The Quarter attribute (type Quarters) consists of integer values 1 - 4 for each year, as you might expect. Since this is not the key attribute for the dimension, the non-uniqueness shouldn't be a problem, and in fact the cube builds cleanly.

Inspecting the properties for this attribute in BIDS 2008, I see that it does have a KeyColumns property. (Not sure what this means for a non-key attribute.) It says "DimYearQuarter.Quarter (Integer)".

Now, I'm trying to retrofit this cube to SSAS 2005. I have a similar dimension, created from a similar relational database table with similar values.

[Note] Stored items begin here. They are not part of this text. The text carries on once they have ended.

-- ==== Sys2Proof/Machine/Ops.lean ====
section
/-! DEFINITION. The named operations over memories, pins, devices and registers: the primitives of spec/00_scope.md R11, the
reference devices of spec/20_memory.md R56 and R60, taking a fault (spec/60_exceptions.md R154) and reset
(spec/70_reset_and_hazards.md R170), command acceptance and completion (spec/30_encoding.md R80, R81). -/

namespace Sys2Proof.Machine

/-! ### Byte memories (TXT, CBUF) -/

/-- What an address that is not listed reads as. For CBUF it is the reset value of R37. DESIGN CHOICE for TXT: the spec
gives text memory no contents before the host writes it (log entry 6; unsafe). -/
def Memory.unlisted : Byte := 0x00#8

/-- One byte of a memory. -/
def Memory.read : Memory → Nat → Byte
  | [], _ => Memory.unlisted
  | (k, v) :: rest, a => if k = a then v else Memory.read rest a

/-- Put `v` before the cells of `m`, unless an unlisted address reads as `v`. -/
def Memory.cons (a : Nat) (v : Byte) (m : Memory) : Memory :=
  if v = Memory.unlisted then m else (a, v) :: m

/-- Write one byte, keeping the canonical form. -/
def Memory.write : Memory → Nat → Byte → Memory
  | [], a, v => Memory.cons a v []
  | (k, w) :: rest, a, v =>
    if a < k then Memory.cons a v ((k, w) :: rest)
    else if a = k then Memory.cons a v rest
    else (k, w) :: Memory.write rest a v

/-- The canonical form over a memory of `size` bytes: addresses below `size`, strictly rising, no value equal to what an
unlisted address reads as. -/
def Memory.wf (size : Nat) : Memory → Bool
  | [] => true
  | (k, v) :: rest =>
    decide (k < size) && decide (v ≠ Memory.unlisted) && rest.all (fun c => decide (k < c.1)) && Memory.wf size rest

/-- `TXT[a]` (spec/20_memory.md R53). -/
def State.txtRead (s : State) (a : TxtAddr) : Byte := Memory.read s.txt a.toNat

/-- `CBUF[j]` (spec/10_state.md R26). -/
def State.cbufRead (s : State) (j : Nat) : Byte := Memory.read s.cbuf j

/-- `CBUF[j] <- v` for an index of the buffer (R26); no rule forms another index (R135). -/
def State.cbufWrite (s : State) (j : Nat) (v : Byte) : State :=
  { s with cbuf := if j < Config.config.bufSlots then Memory.write s.cbuf j v else s.cbuf }

/-- `EE[a]` (R51): the word the list gives, else the free value of log entry 5. -/
def eeRead : List (Nat × Word) → EeAddr → Word
  | [], a => Config.eeContent a
  | (k, w) :: rest, a => if k = a.toNat then w else eeRead rest a

/-! ### Pins -/

/-- `PIN[S]` (R22). -/
def Pins.get (p : Pins) : Pin → Bool
  | .eeSel => p.eeSel
  | .eeClk => p.eeClk
  | .eeDout => p.eeDout
  | .srClk => p.srClk
  | .srData => p.srData
  | .srLatch => p.srLatch

/-- `PIN[S] <- v` (R22). -/
def Pins.set (p : Pins) (sig : Pin) (v : Bool) : Pins :=
  match sig with
  | .eeSel => { p with eeSel := v }
  | .eeClk => { p with eeClk := v }
  | .eeDout => { p with eeDout := v }
  | .srClk => { p with srClk := v }
  | .srData => { p with srData := v }
  | .srLatch => { p with srLatch := v }

/-- Whether driving `v` on `sig` makes a rising edge (R11). -/
def Pins.rises (p : Pins) (sig : Pin) (v : Bool) : Bool := v && !p.get sig

/-! ### The reference EEPROM (spec/20_memory.md R56) -/

/-- A bit list as a number, first bit most significant (R56). -/
def bitsToNat (bits : List Bool) : Nat := bits.foldl (fun n b => 2 * n + b.toNat) 0

/-- How many bits follow the start bit of a frame: the opcode and the address (R56, R77). -/
def frameBits : Nat := Config.config.opcW + Config.config.addrW

/-- The end of the CMD phase: the device has all the bits of the frame (R56). -/
def Eeprom.decideFrame (d : Eeprom) (ee : List (Nat × Word)) : Eeprom :=
  if bitsToNat (d.sh.take Config.config.opcW) = Config.config.readOpcode.toNat then
    { d with
      phase := .data
      word := eeRead ee (BitVec.ofNat 9 (bitsToNat (d.sh.drop Config.config.opcW)))
      q := 0 }
  else { d with phase := .ignore }

/-- A rising edge of `EE_CLK` while the device is selected (R56). -/
def Eeprom.clock (d : Eeprom) (dout : Bool) (ee : List (Nat × Word)) : Eeprom :=
  match d.phase with
  | .idle => if dout then { d with phase := .cmd, sh := [] } else d
  | .cmd =>
    let d' := { d with sh := d.sh ++ [dout] }
    if d'.sh.length = frameBits then d'.decideFrame ee else d'
  | .data => { d with q := min (d.q + 1) Config.config.wordW }
  | .ignore => d

/-- The device with the levels `pins` on its wires: deselected it is in IDLE, selected it takes a rising edge of its clock
(R56). -/
def Eeprom.see (d : Eeprom) (pins : Pins) (clockRises : Bool) (ee : List (Nat × Word)) : Eeprom :=
  if pins.eeSel = false then { d with phase := .idle }
  else if clockRises then d.clock pins.eeDout ee
  else d

/-- What a pin write does to the device; `pins` are the levels after it. The cascade's wires are not its own (R20). -/
def Eeprom.afterDrive (d : Eeprom) (pins : Pins) (sig : Pin) (rise : Bool) (ee : List (Nat × Word)) : Eeprom :=
  match sig with
  | .eeSel => d.see pins false ee
  | .eeClk => d.see pins rise ee
  | .eeDout => d.see pins false ee
  | .srClk => d
  | .srData => d
  | .srLatch => d

/-- The level the device puts on `EE_DIN`; none where R56 leaves it unconstrained. -/
def Eeprom.answer (d : Eeprom) : Option Bool :=
  if d.phase = .data ∧ d.q < Config.config.wordW then some (d.word.getLsbD (Config.config.wordW - 1 - d.q)) else none

/-! ### The reference cascade (spec/20_memory.md R60) -/

/-- One shift: `CH[p] <- CH[p-1]`, `CH[0] <- b` (R60). -/
def shiftIn (ch : BitVec 16) (b : Bool) : BitVec 16 := (ch <<< 1) ||| (BitVec.ofBool b).setWidth 16

/-- The chain after a pin write: it shifts on a rising edge of `SR_CLK` (R60). -/
def chainAfter (ch : BitVec 16) (pins : Pins) (sig : Pin) (rise : Bool) : BitVec 16 :=
  if sig = .srClk ∧ rise = true then shiftIn ch pins.srData else ch

/-- The outputs after a pin write: all sixteen at once on a rising edge of `SR_LATCH` (R60, R66). -/
def outAfter (o ch : BitVec 16) (sig : Pin) (rise : Bool) : BitVec 16 :=
  if sig = .srLatch ∧ rise = true then ch else o

/-! ### The primitives of R11 -/

/-- Append one event to the trace (R11). -/
def State.emit (s : State) (e : Event) : State := { s with log := e :: s.log }

/-- `drive(S, v)` (R11), with what the two devices on the wires make of it. -/
def State.drive (s : State) (sig : Pin) (v : Bool) : State :=
  { s with
    pins := s.pins.set sig v
    eeprom := s.eeprom.afterDrive (s.pins.set sig v) sig (s.pins.rises sig v) s.ee
    chain := chainAfter s.chain (s.pins.set sig v) sig (s.pins.rises sig v)
    out := outAfter s.out s.chain sig (s.pins.rises sig v)
    log := .drive sig v :: s.log }

/-- The level the reference EEPROM puts on `EE_DIN`, when it is the device there (R56, R8). -/
def State.deviceLevel (s : State) : Option Bool := if s.eeRef then s.eeprom.answer else none

/-- The level a sample takes now (R11, R93): the reference device's, else the next input, else a free value. -/
def State.sampleLevel (s : State) : Bool := s.deviceLevel.getD (s.din.headD (Config.freeSample s.draws))

/-- The inputs left after a sample: one the device answers uses none up, one it does not takes the next input, or, when
there is none, draws a free value (log entry 7). -/
def State.afterSample (s : State) : State :=
  { s with
    din := if s.deviceLevel.isSome then s.din else s.din.tail
    draws := if s.deviceLevel.isSome || !s.din.isEmpty then s.draws else s.draws + 1 }

/-- `w[i] = sample()` (R11, R102). -/
def State.sample (s : State) (i : Nat) : State :=
  { s.afterSample with work := setBit s.work i s.sampleLevel, log := .sample s.sampleLevel :: s.log }

/-- `result(w)`: RESULT in a single write, and the strobe (R11, R23, R24). -/
def State.putResult (s : State) : State := { s with result := s.work, log := .result s.work :: s.log }

/-- `CBUF[j] <- w[7:0]`, `CBUF[j+1] <- w[15:8]`: two byte writes in that order (R54). -/
def State.unpack (s : State) (j : Nat) : State :=
  (s.cbufWrite j (lowByte s.work)).cbufWrite (j + 1) (highByte s.work)

/-- Open pseudocode: `code` runs next, then what was left. -/
def State.push (s : State) (code : List Micro) : State := { s with todo := code ++ s.todo }

/-! ### Faults, acceptance, completion, reset -/

/-- The two causes (spec/60_exceptions.md R151). -/
inductive Cause where
  | illegalCmd
  | badBitCount
  deriving DecidableEq, Repr

/-- The code `FCAUSE` holds for a cause (R151). -/
def Cause.code : Cause → BitVec 4
  | .illegalCmd => 1
  | .badBitCount => 2

/-- TAKING A FAULT, `raise Fault(cause, info)` (R154): three registers and nothing else. There is no return from it but
reset (R156). -/
def State.raiseFault (s : State) (cause : Cause) (info : CmdWord) : State :=
  { s with fcause := cause.code, finfo := info, seq := .halt }

/-- A legal command is accepted: `SEQ <- BUSY`, its pseudocode from the first primitive (R80). -/
def State.accept (s : State) (code : List Micro) : State :=
  { s with seq := .busy, todo := code, done := false }

/-- The last primitive was performed: `SEQ <- IDLE`, `done` pulses (R81). -/
def State.complete (s : State) : State := { s with seq := .idle, done := true, textBase := none }

/-- `rst` (spec/70_reset_and_hazards.md R170, R171): every piece of engine state at R37's value, a fresh trace; the devices
and memories outside keep theirs (R173), but `EE_SEL` at 0 puts the reference EEPROM in IDLE (R171, R56). All pins fall, so
no edge reaches a device. -/
def State.resetEngine (s : State) : State :=
  { State.reset with
    ee := s.ee
    eeRef := s.eeRef
    eeprom := { s.eeprom with phase := .idle }
    chain := s.chain
    out := s.out
    txt := s.txt
    din := s.din
    draws := s.draws
    host := s.host
    look := s.look }

end Sys2Proof.Machine
end

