-- ==== Sys2Proof/Safety.lean ====
section
/-! DEFINITION. What the claims are stated in: the frames of the two buses, the invariant every step keeps, and what it means
for a text to have a terminator. -/

namespace Sys2Proof.Machine

/-! ### The command table -/

/-- A row of the table of R71. -/
structure Row where
  mnemonic : String
  mtch : CmdWord
  mask : CmdWord
  deriving DecidableEq, Repr

/-- The table of spec/30_encoding.md R71. -/
def commandRows : List Row :=
  [⟨"PIN", 0x10000000, 0xFFFFFFC0⟩, ⟨"START", 0x20000000, 0xFFFFFFFF⟩, ⟨"WBITS", 0x30000000, 0xFFE00000⟩,
   ⟨"RWORD", 0x40000000, 0xFFFFFFFF⟩, ⟨"RDAT", 0x50000000, 0xFFFFFE00⟩, ⟨"RDRNG", 0x60000000, 0xFE00FE00⟩,
   ⟨"SHIFT", 0x70000000, 0xFFFFFE00⟩, ⟨"LATCH", 0x80000000, 0xFFFFFFFF⟩, ⟨"CASC", 0x90000000, 0xFFFF0000⟩,
   ⟨"FIND", 0xA0000000, 0xFFFFFF00⟩, ⟨"RENDER", 0xB0000000, 0xFFFF0000⟩]

/-- `(cmd & mask) = match` (R71). -/
def Row.holds (r : Row) (cmd : CmdWord) : Prop := cmd &&& r.mask = r.mtch

/-- `PIN` with `sig` 6 or 7 (R75). -/
def pinOfNoOutput (cmd : CmdWord) : Prop := cmd &&& 0xFFFFFFC0 = 0x10000000 ∧ 6 ≤ (cmd.extractLsb' 0 3).toNat

/-- `WBITS` with `bitCount` 0 or 17..31 (R75). -/
def wbitsOfBadCount (cmd : CmdWord) : Prop :=
  cmd &&& 0xFFE00000 = 0x30000000 ∧ ((cmd.extractLsb' 16 5).toNat = 0 ∨ 17 ≤ (cmd.extractLsb' 16 5).toNat)

/-- Commands one after another, each accepted when the one before has completed (R80). -/
def execAll : List Instr → State → Host.Outcome State Fault Refusal
  | [], s => .next s
  | i :: rest, s =>
    match exec i s with
    | .next t => execAll rest t
    | .fault f => .fault f
    | .refused r => .refused r

/-! ### Frames -/

/-- Nothing but the EEPROM's wires, RESULT, the sampling and the control state differ: the registers, buffers, memories,
cascade pins and cascade of `t` are those of `s` (spec/10_state.md R38). -/
structure OnlyEepromBus (s t : State) : Prop where
  srClk : t.pins.srClk = s.pins.srClk
  srData : t.pins.srData = s.pins.srData
  srLatch : t.pins.srLatch = s.pins.srLatch
  faddr : t.faddr = s.faddr
  cbuf : t.cbuf = s.cbuf
  txtptr : t.txtptr = s.txtptr
  fcause : t.fcause = s.fcause
  finfo : t.finfo = s.finfo
  resetSeen : t.resetSeen = s.resetSeen
  chain : t.chain = s.chain
  out : t.out = s.out
  txt : t.txt = s.txt
  ee : t.ee = s.ee
  eeRef : t.eeRef = s.eeRef
  host : t.host = s.host
  look : t.look = s.look

/-- Nothing but the cascade's wires, the cascade and the control state differ: the registers, buffers, memories, EEPROM
pins, EEPROM and inputs of `t` are those of `s` (R38). -/
structure OnlyCascadeBus (s t : State) : Prop where
  eeSel : t.pins.eeSel = s.pins.eeSel
  eeClk : t.pins.eeClk = s.pins.eeClk
  eeDout : t.pins.eeDout = s.pins.eeDout
  result : t.result = s.result
  faddr : t.faddr = s.faddr
  cbuf : t.cbuf = s.cbuf
  txtptr : t.txtptr = s.txtptr
  fcause : t.fcause = s.fcause
  finfo : t.finfo = s.finfo
  work : t.work = s.work
  resetSeen : t.resetSeen = s.resetSeen
  eeprom : t.eeprom = s.eeprom
  txt : t.txt = s.txt
  ee : t.ee = s.ee
  eeRef : t.eeRef = s.eeRef
  din : t.din = s.din
  draws : t.draws = s.draws
  host : t.host = s.host
  look : t.look = s.look

/-- What RENDER may not touch (R38): the fault registers, the memories outside and the inputs that are not samples. -/
structure RenderFrame (s t : State) : Prop where
  fcause : t.fcause = s.fcause
  finfo : t.finfo = s.finfo
  resetSeen : t.resetSeen = s.resetSeen
  txt : t.txt = s.txt
  ee : t.ee = s.ee
  eeRef : t.eeRef = s.eeRef
  host : t.host = s.host
  look : t.look = s.look

/-- The cascade and its wires are as they were (R134: a miss leaves the display alone). -/
structure SameDisplay (s t : State) : Prop where
  srClk : t.pins.srClk = s.pins.srClk
  srData : t.pins.srData = s.pins.srData
  srLatch : t.pins.srLatch = s.pins.srLatch
  chain : t.chain = s.chain
  out : t.out = s.out

/-- The display is blank and its wires are low, as the blanking write leaves them (R134, R136). -/
structure BlankDisplay (t : State) : Prop where
  srClk : t.pins.srClk = false
  srData : t.pins.srData = false
  srLatch : t.pins.srLatch = false
  chain : t.chain = 0
  out : t.out = 0

/-- The bus is released: select low, data low, the clock left high (spec/41_eeprom.md R105). -/
structure Released (t : State) : Prop where
  sel : t.pins.eeSel = false
  clk : t.pins.eeClk = true
  dout : t.pins.eeDout = false

/-- What RENDER has made so far: the column buffer, FADDR, RESULT and the trace. -/
def State.rendered (s : State) : Rendered := ⟨s.cbuf, s.faddr, s.result, s.trace⟩

/-- A command of `s` completed in `t` (R81): idle, nothing left to do, `done` pulses, no text held. -/
structure Completed (t : State) : Prop where
  seq : t.seq = .idle
  todo : t.todo = []
  done : t.done = true
  textBase : t.textBase = none

/-! ### The invariant -/

/-- A value the lookup can leave in FADDR (spec/10_state.md R25): 0, 10, ..., 360, or the sentinel 5. -/
def lookupValue (a : Word) : Bool := a == 5 || (List.range 37).any (fun i => a == BitVec.ofNat 16 (10 * i))

/-- A micro-operation a command can hold: indices inside the table, the buffer and the word (R32, R135). -/
def Micro.legal : Micro → Bool
  | .drive _ _ => true
  | .settle _ => true
  | .clearWord => true
  | .sample i => decide (i < 16)
  | .result => true
  | .unpack j => decide (j + 1 < 256)
  | .setTxtptr _ => true
  | .fetch => true
  | .scanTest _ idx _ => decide (idx < 37)
  | .metaTest addr => lookupValue addr && addr != 5
  | .showCol slot => decide (slot < 8)
  | .nextChar => true

/-- The fault registers (R31, R151): cause 0 exactly when not halted, and then no word recorded; else one of the two codes. -/
def faultRegsOk (s : State) : Bool :=
  match s.seq with
  | .idle => s.fcause == 0 && s.finfo == 0
  | .busy => s.fcause == 0 && s.finfo == 0
  | .halt => s.fcause == 1 || s.fcause == 2

/-- What holds of the machine after reset and after every step. -/
structure Inv (s : State) : Prop where
  /-- TXT is in canonical form (R53) -/
  txt : Memory.wf 65536 s.txt = true
  /-- CBUF is in canonical form, no index beyond its 256 entries (R26, R135) -/
  cbuf : Memory.wf 256 s.cbuf = true
  /-- FADDR holds a record base address or the sentinel (R25) -/
  faddr : lookupValue s.faddr = true
  /-- a command is in progress exactly when BUSY (R29) -/
  control : s.todo = [] ↔ s.seq ≠ .busy
  /-- what is left of it is legal (R32) -/
  legal : s.todo.all Micro.legal = true
  /-- the fault registers agree with SEQ (R31, R151, R156) -/
  faults : faultRegsOk s = true
  /-- a text is held only while a command runs (R67) -/
  text : s.textBase ≠ none → s.seq = .busy
  /-- the reference EEPROM is in IDLE whenever it is deselected (R56) -/
  deselected : s.pins.eeSel = false → s.eeprom.phase = .idle
  /-- its frame is shorter than a whole one until it has decided, and its bit counter stays within the word (R56) -/
  device : (s.eeprom.phase = .cmd → s.eeprom.sh.length < 11) ∧ s.eeprom.q ≤ 16

/-! ### Texts -/

/-- The bytes of TXT from `ptr` on are `cs`, none of them the terminator, and then the terminator; the text fits TXT
(R53, R133). -/
def State.HoldsText (s : State) (ptr : TxtAddr) (cs : List Byte) : Prop :=
  cs.length < 65536 ∧ (∀ k, k < cs.length → s.txtRead (ptr + BitVec.ofNat 16 k) = cs.getD k 0) ∧
  (∀ c ∈ cs, c ≠ Config.config.term) ∧ s.txtRead (ptr + BitVec.ofNat 16 cs.length) = Config.config.term

/-- No byte of TXT is the terminator (R133, R184). -/
def State.NoTerminator (s : State) : Prop := ∀ a : TxtAddr, s.txtRead a ≠ Config.config.term

/-- A RENDER is running: BUSY, and the last thing left to do is one of its control points (R137). -/
def State.Rendering (s : State) : Prop :=
  s.seq = .busy ∧ ∃ pre m, s.todo = pre ++ [m] ∧
    (m = .fetch ∨ m = .nextChar ∨ (∃ c idx, m = .scanTest c idx true) ∨ ∃ addr, m = .metaTest addr)

end Sys2Proof.Machine
end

As far as I can tell, the properties for the attribute are identical in BIDS 2005, nevertheless, when I try to process the cube, I get the error:

Errors in the OLAP storage engine: The attribute key is a duplicate: Table: dbo_DimYearQuarter, Column: Quarter, Value: 1.

I did notice that the Properties window in VS2005 doesn't allow the KeyColumns property to be expanded. So I can't drill down to compare details of the property between versions.

If the attribute is not a key for the dimension, why are duplicates a problem in 2005?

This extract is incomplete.